Performance evaluation for the identification of CPDs by means of a ROC curve using 10-fold cross-validation of the two Random Forest prediction models prototyped in this study. The first model, termed the 'CPD-trained model', was trained using the CPD and SNP sets employed in this study (red line). The second model, the 'DM-trained model', which excludes any features derived from MSAs, was trained using disease-causing variants (DM and SNP sets) but in each ‘test’ fold the positive variants were derived from the CPD set (blue line). The AUC was then calculated for each model (CPD-trained model and DM-trained model). An AUC of 100% would represent a perfect predictor, whereas an AUC of 50% would correspond to a prediction tool making random predictions (represented by the diagonal line). The full colour version of this figure is available at European Journal of Human Genetics online.

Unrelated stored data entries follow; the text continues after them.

-- ==== Sys2Proof/Machine/Pipeline.lean ====
section
/-! DEFINITION. How a core's instructions move: dispatch (R98, R137, R140), issue (R99 to R102, R136), the checks before
an instruction acts (R73, R138, R210), replay and rescale (R118, R463, R464), and instruction-word repair (R466). -/

namespace Sys2Proof.Machine

/-! ### One instruction at issue -/

/-- Is the operation predicated lane by lane (R136)? -/
def CoreOp.lanes (op : CoreOp) : Bool := op.opcode / 0x20 == 1

/-- What a queue's instruction does when it issues. -/
def runOp (s : State) (k : Site) (e : QEntry) (ign : Bool) : Res :=
  match e.op with
  | .aload => opAload s k e
  | .astrm => opAstrm s k e ign
  | .astrc => opAstrc s k e ign
  | .adrain => opAdrain s k e
  | .vadd | .vsub | .vmul | .vfma | .vmax | .vmin | .vuna | .vcmp | .vsel | .vbcst | .vred | .vcvt | .vexp2 | .vrcp
  | .vrsq | .vlog2 => opVecReg s k e
  | .vld => opVld s k e
  | .vst => opVst s k e
  | .vqnt => opVqnt s k e
  | .vdeq => opVdeq s k e
  | .vsplt => opVsplt s k e
  | .vrot => opVrot s k e
  | .vrope => opVrope s k e
  | .xmov => opXmov s k e
  | .xtw => opXtw s k e
  | .xfill => opXfill s k e
  | .fsend => opFsend s k e
  | .frecv => opFrecv s k e ign
  | .fred => opFred s k e
  | .fmrg => opFmrg s k e
  | .attend => opAttend s k e
  | .gate => opGate s k e
  | .sampleFeed => opSampleFeed s k e
  | .seti | .sop | .loop | .tok | .tparm | .barr | .step | .dtag | .dtrace | .dbrk => .ok s

/-- The store accesses of an instruction. -/
def accesses (s : State) (k : Site) (e : QEntry) : List Acc :=
  match e.op with
  | .astrm => streamAccs e (e.sReg (fld e.word 33 29)).toNat
  | .astrc => streamAccs e (3 * (e.sReg (fld e.word 33 29)).toNat)
  | .xmov | .xtw | .xfill => transferAccs e
  | .fsend | .fred | .fmrg => fabricAccs e
  | .attend | .gate | .sampleFeed => fusedAccs e (s.core k)
  | _ => vectorAccs e s

/-- The first mismatched parity among an instruction's reads: store and address (R73). -/
def Core.parityFault (c : Core) (accs : List Acc) : Option (Nat × Nat) :=
  ((accs.filter (!·.wr)).filterMap fun x => (c.badIn x.st x.addr x.len).map fun a => (x.st, a)).head?

/-- Writes a rescaled A8 scale without journaling it (R118, R460). -/
def State.putScale (s : State) (k : Site) (entry scale : Nat) : State :=
  s.mapCore k fun c => c.wrRaw 0 entry (natLe 2 scale)

/-- The rescale of a block and the one replay of its step (R118, R119): the scale stands after the rollback as well
(notes/assumptions/24). -/
def State.rescaleReplay (s : State) (k : Site) (entry scale : Nat) : State :=
  let s := (s.replayCore k Core.reload).putScale k entry scale
  let s := s.mapCore k fun c => { c with rep := { c.rep with rescaled := c.rep.rescaled ++ [entry] } }
  (s.charge k.panel ratQuant 1).mapPanel k.panel fun p => { p with quantReplays := p.quantReplays + 1 }

/-- A parity error that replay did not clear: the shard or KV frame it lies in is repaired at the next release (R467,
R277). -/
def State.parityLost (s : State) (k : Site) (code addr : Nat) : State :=
  if code ≠ 0x0202 ∨ addr / 2 ^ 24 ≠ 1 then s
  else
    let a := addr % 2 ^ 24
    match (s.core k).tab.frameOf a with
    | some f =>
      if (k, f) ∈ s.errors.badFrames then s
      else { s with errors := { s.errors with badFrames := s.errors.badFrames ++ [(k, f)] } }
    | none =>
      if (k, a) ∈ s.errors.badWords then s
      else { s with errors := { s.errors with badWords := s.errors.badWords ++ [(k, a)] } }

/-- The end of an instruction that runs with errors ignored (R464). -/
def finishIgn (s0 : State) (k : Site) (q : QueueId) (e : QEntry) (r : Res) : Option State :=
  match r with
  | .ok s => some (s.complete k q e.word)
  | .later s => some s
  | .wait => none
  | .illegal s => some (s.illegal k q e)
  | .region s a st d => some (s.outOfRegion k q e a st d)
  | .format s p i => some (s.formatTag k e p i)
  | .landingFull => some (s0.landingStop k e)
  | .detected s _ _ _ => some (s.complete k q e.word)
  | .rescale s _ _ => some (s.complete k q e.word)

/-- A detected error: the step replays, or goes to cohort loss and the instruction runs on with the values it has
(R463, R464). -/
def detect (s0 s : State) (k : Site) (q : QueueId) (e : QEntry) (code addr arg1 : Nat) : Option State :=
  if (s.core k).mayReplay e.idx code addr then some (s.detectReplay k Core.reload e.idx code addr arg1)
  else
    let again := (s0.core k).rep.lastError == some (e.idx, code, addr)
    let s := s0.loseStep k e.idx code
    let s := if again then s.parityLost k code addr else s
    finishIgn s k q e (runOp s k e true)

/-- The end of an instruction at issue: `s0` is the state with the instruction taken from its queue. -/
def finish (s0 : State) (k : Site) (q : QueueId) (e : QEntry) (r : Res) : Option State :=
  match r with
  | .detected s code addr arg1 => detect s0 s k q e code addr arg1
  | .rescale s entry scale => some ((s.putScale k entry scale).rescaleReplay k entry scale)
  | r => finishIgn s0 k q e r

/-- An instruction acts: slot tags in debug mode, parity of what it reads, then its operation (R73, R210, R211). -/
def act (s : State) (k : Site) (q : QueueId) (e : QEntry) : Option State :=
  let c := s.core k
  let accs := accesses s k e
  match (if s.debug then c.tagFault q accs else none) with
  | some x => some (s.slotStop k q e x)
  | none =>
    let s := if s.debug then s.mapCore k (·.touchTags q accs) else s
    if c.rep.lossMode then finishIgn s k q e (runOp s k e true)
    else
      match c.parityFault accs with
      | some (st, a) => detect s s k q e 0x0202 (a + st * 2 ^ 24) (a + st * 2 ^ 24)
      | none => finish s k q e (runOp s k e false)

/-! ### Issue (R98 to R102) -/

/-- The instructions of a queue. -/
def Core.queue (c : Core) (q : QueueId) : List QEntry :=
  match q with
  | .array => c.aq
  | .vector => c.vq
  | .transfer => c.tq
  | .front => []

def Core.setQueue (c : Core) (q : QueueId) (l : List QEntry) : Core :=
  match q with
  | .array => { c with aq := l }
  | .vector => { c with vq := l }
  | .transfer => { c with tq := l }
  | .front => c

/-- Does a fused command and the vector queue let the head issue (R99)? -/
def Core.fuseOk (c : Core) (q : QueueId) (e : QEntry) : Bool :=
  match q with
  | .array => !e.op.fused || c.vq.all fun x => e.ord < x.ord
  | .vector => c.aq.all fun x => !x.op.fused || e.ord < x.ord
  | _ => true

/-- Issues the head of a queue if it may issue; none otherwise. -/
def issueHead (s : State) (k : Site) (q : QueueId) : Option State :=
  let c := s.core k
  match c.queue q with
  | [] => none
  | e :: rest =>
    if q ∈ c.stopped ∨ c.heldSignals.any (·.1 == q) then none
    else if e.op = .frecv ∧ c.landingDead e then some (s.landingStop k e)
    else if (wWE e.word && c.tok (wWT e.word) == 0) || !c.fuseOk q e then none
    else
      let c' := c.setQueue q rest
      let c' := if wWE e.word then c'.setTok (wWT e.word) (c.tok (wWT e.word) - 1) else c'
      let s' := s.setCore k { c' with issued := c.issued + 1 }
      if wPE e.word && !e.op.lanes && !(c.preg (wPS e.word)).getLsbD 0 then some (s'.complete k q e.word)
      else act s' k q e

/-! ### Dispatch (R98, R137, R138, R140) -/

/-- The words of a core's kind. -/
def State.kindWords (s : State) (k : Site) : List DWord :=
  match s.loaded, (s.core k).tab.assign with
  | some l, some a => ((l.pkg.kinds[a.kind]?).map (·.words)).getD []
  | _, _ => []

/-- The nearest other active core of the same kind, in hops (R466). -/
def State.nearestKin (s : State) (k : Site) : Option Site :=
  match (s.core k).tab.assign with
  | none => none
  | some a =>
    let dist (x : Site) : Nat := (s.path k (siteCanopy x) (siteG x) (siteH x)).length
    (s.assigned.filter fun x => x.2.kind == a.kind && x.1 != k).foldl (fun best x =>
      match best with
      | none => some x.1
      | some b => if dist x.1 < dist b then some x.1 else some b) none

/-- An instruction word failed parity: it is fetched from the nearest core of the kind and the step replays; with none,
the word is lost (R81, R466). -/
def State.instrParity (s : State) (k : Site) (idx : Nat) : State :=
  match s.nearestKin k with
  | none =>
    let s : State := { s with errors := { s.errors with stuck := true } }
    ((s.stopQueue k .front).placeHold 2).raise { code := 0x020F, cls := .contained, kind := 0, loc := s.coreLoc k, iidx := some idx }
  | some b =>
    let bytes := (s.core b).rd 3 (8 * idx) 8
    let s := s.mapCore k fun c => c.wrRaw 3 (8 * idx) bytes
    if (s.core k).mayReplay idx 0x0203 idx then s.detectReplay k Core.reload idx 0x0203 idx 0
    else s.loseStep k idx 0x0203

/-- The front end runs a control or debug instruction (R201, R209). -/
def runCtl (s : State) (k : Site) (e : QEntry) : Ctl :=
  match e.op with
  | .seti => ctlSeti s k e
  | .sop => ctlSop s k e
  | .loop => ctlLoop s k e
  | .tok => ctlTok s k e
  | .tparm => ctlTparm s k e
  | .barr => ctlBarr s k e
  | .step => ctlStep s k e
  | .dtag => ctlDtag s k e
  | .dtrace => ctlDtrace s k e
  | _ => ctlDbrk s k e

/-- Dispatches the oldest fetched instruction, if the front end may; none otherwise. -/
def dispatchHead (s : State) (k : Site) : Option State :=
  let c := s.core k
  match c.stream with
  | [] => none
  | x :: rest =>
    let e := { x with idx := c.idx, ord := c.dispatched, s := c.s, a := c.a }
    let n := (s.kindWords k).length
    if QueueId.front ∈ c.stopped ∨ c.atBarrier ∨ c.heldSignals.any (·.1 == .front) then none
    else if 0 < n ∧ n ≤ c.idx then
      -- fetch past the kind's last instruction (R203)
      let s' := (s.setCore k { c with stream := [] }).stopQueue k .front
      some (s'.raise { code := 0x0205, cls := .contained, kind := 0, loc := s.coreLoc k, iidx := some (n - 1)
                       arg0 := ((s.kindWords k).getD (n - 1) 0#64).toNat, arg1 := 3 })
    else if (3, c.idx) ∈ c.badParity then some (s.instrParity k c.idx)
    else if !legalWord e.op e.word then some ((s.setCore k { c with stream := rest }).illegal k .front e)
    else
      let s' := s.setCore k { c with stream := rest, issued := c.issued + 1 }
      match e.op.queue with
      | .front =>
        match runCtl s' k e with
        | .ran t i => some (t.mapCore k fun c => c.advance i)
        | .jumped t => some t
        | .stall => none
        | .illegal => some (s'.illegal k .front e)
      | q =>
        if (c.queue q).length ≥ 16 then none
        else
          let c' := ({ c with stream := rest, dispatched := c.dispatched + 1 } : Core).setQueue q (c.queue q ++ [e])
          some (s.setCore k (c'.advance c.idx))

/-! ### The pump -/

/-- Signals that waited for their counts to fall (R100). -/
def State.retrySignals (s : State) (k : Site) : State :=
  let c := s.core k
  if c.heldSignals.isEmpty then s
  else s.setCore k (c.heldSignals.foldl (fun c x => c.signal x.1 x.2) { c with heldSignals := [] })

/-- A step of the first that may take one. -/
def tryEach (s : State) (fs : List (State → Option State)) : State × Bool :=
  fs.foldl (fun acc f => match f acc.1 with
    | some t => (t, true)
    | none => acc) (s, false)

/-- One round of a core: the array, vector and transfer queue issue in this order (R101), then the front end dispatches;
`true` if any moved. -/
def pumpRound (s : State) (k : Site) : State × Bool :=
  tryEach (s.retrySignals k) [fun s => issueHead s k .array, fun s => issueHead s k .vector,
    fun s => issueHead s k .transfer, fun s => dispatchHead s k]

/-- Moves a core's instructions on until none can move. -/
def pump (k : Site) : Nat → State → State
  | 0, s => s
  | n + 1, s =>
    if !s.coreRuns k then s
    else
      let r := pumpRound s k
      if r.2 then pump k n (r.1.promote k) else r.1

/-- Work a core has waiting, as fuel for the pump. -/
def Core.work (c : Core) : Nat := 4 * (c.stream.length + c.aq.length + c.vq.length + c.tq.length) + 8

def State.pumpCore (s : State) (k : Site) : State := pump k (s.core k).work s

/-! ### The commands of a core's front end -/

/-- An instruction fetched by a running core joins its stream (R98). -/
def State.fetched (s : State) (k : Site) (op : CoreOp) (w : BitVec 56) : State :=
  if !s.coreRuns k then s
  else
    let c := s.core k
    let e : QEntry := { op := op, word := w, idx := c.idx, ord := c.dispatched, s := c.s, a := c.a }
    (s.setCore k { c with stream := c.stream ++ [e] }).pumpCore k

end Sys2Proof.Machine
end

In conclusion, the scale of the CPD phenomenon is such that a significant proportion of disease-associated human variants (a minimum of 3.7%) are found as the wild-type allele in at least one of the other mammalian species analyzed here. In terms of evaluating the pathological impact of such variants, traditional approaches suffer from the serious drawback of relying upon the evolutionary conservation score between homologous proteins irrespective of the influence of genetic variation at other amino-acid positions. Here we demonstrate the poor performance of established mutation prediction tools to assess the pathological significance of CPDs and show that the development of new tools, which result in increased prediction accuracy, is possible. The in silico assessment of pathogenesis for novel CPDs identified by whole-exome/genome NGS studies currently requires a different protocol from that employed for the bulk of non-compensated variants. We propose a two-stage analysis, whereby whole-exome/genome data should first be screened for potential CPDs (using the strategy employed in this study (and in others)5 to identify missense variants where the mutant amino acid represents the wild-type amino acid in another mammalian species). A method such as the novel CPD prediction tool prototyped here could then be applied to identify any high confidence CPD candidates for further analysis. This work represents the first step toward the development of a new algorithm for identifying CPDs. The prototype algorithm presented here remains to be extensively evaluated but nevertheless promises to form the backbone of a CPD-specific protocol that could help to avoid the misclassification of a sizable proportion of pathological missense variants as benign.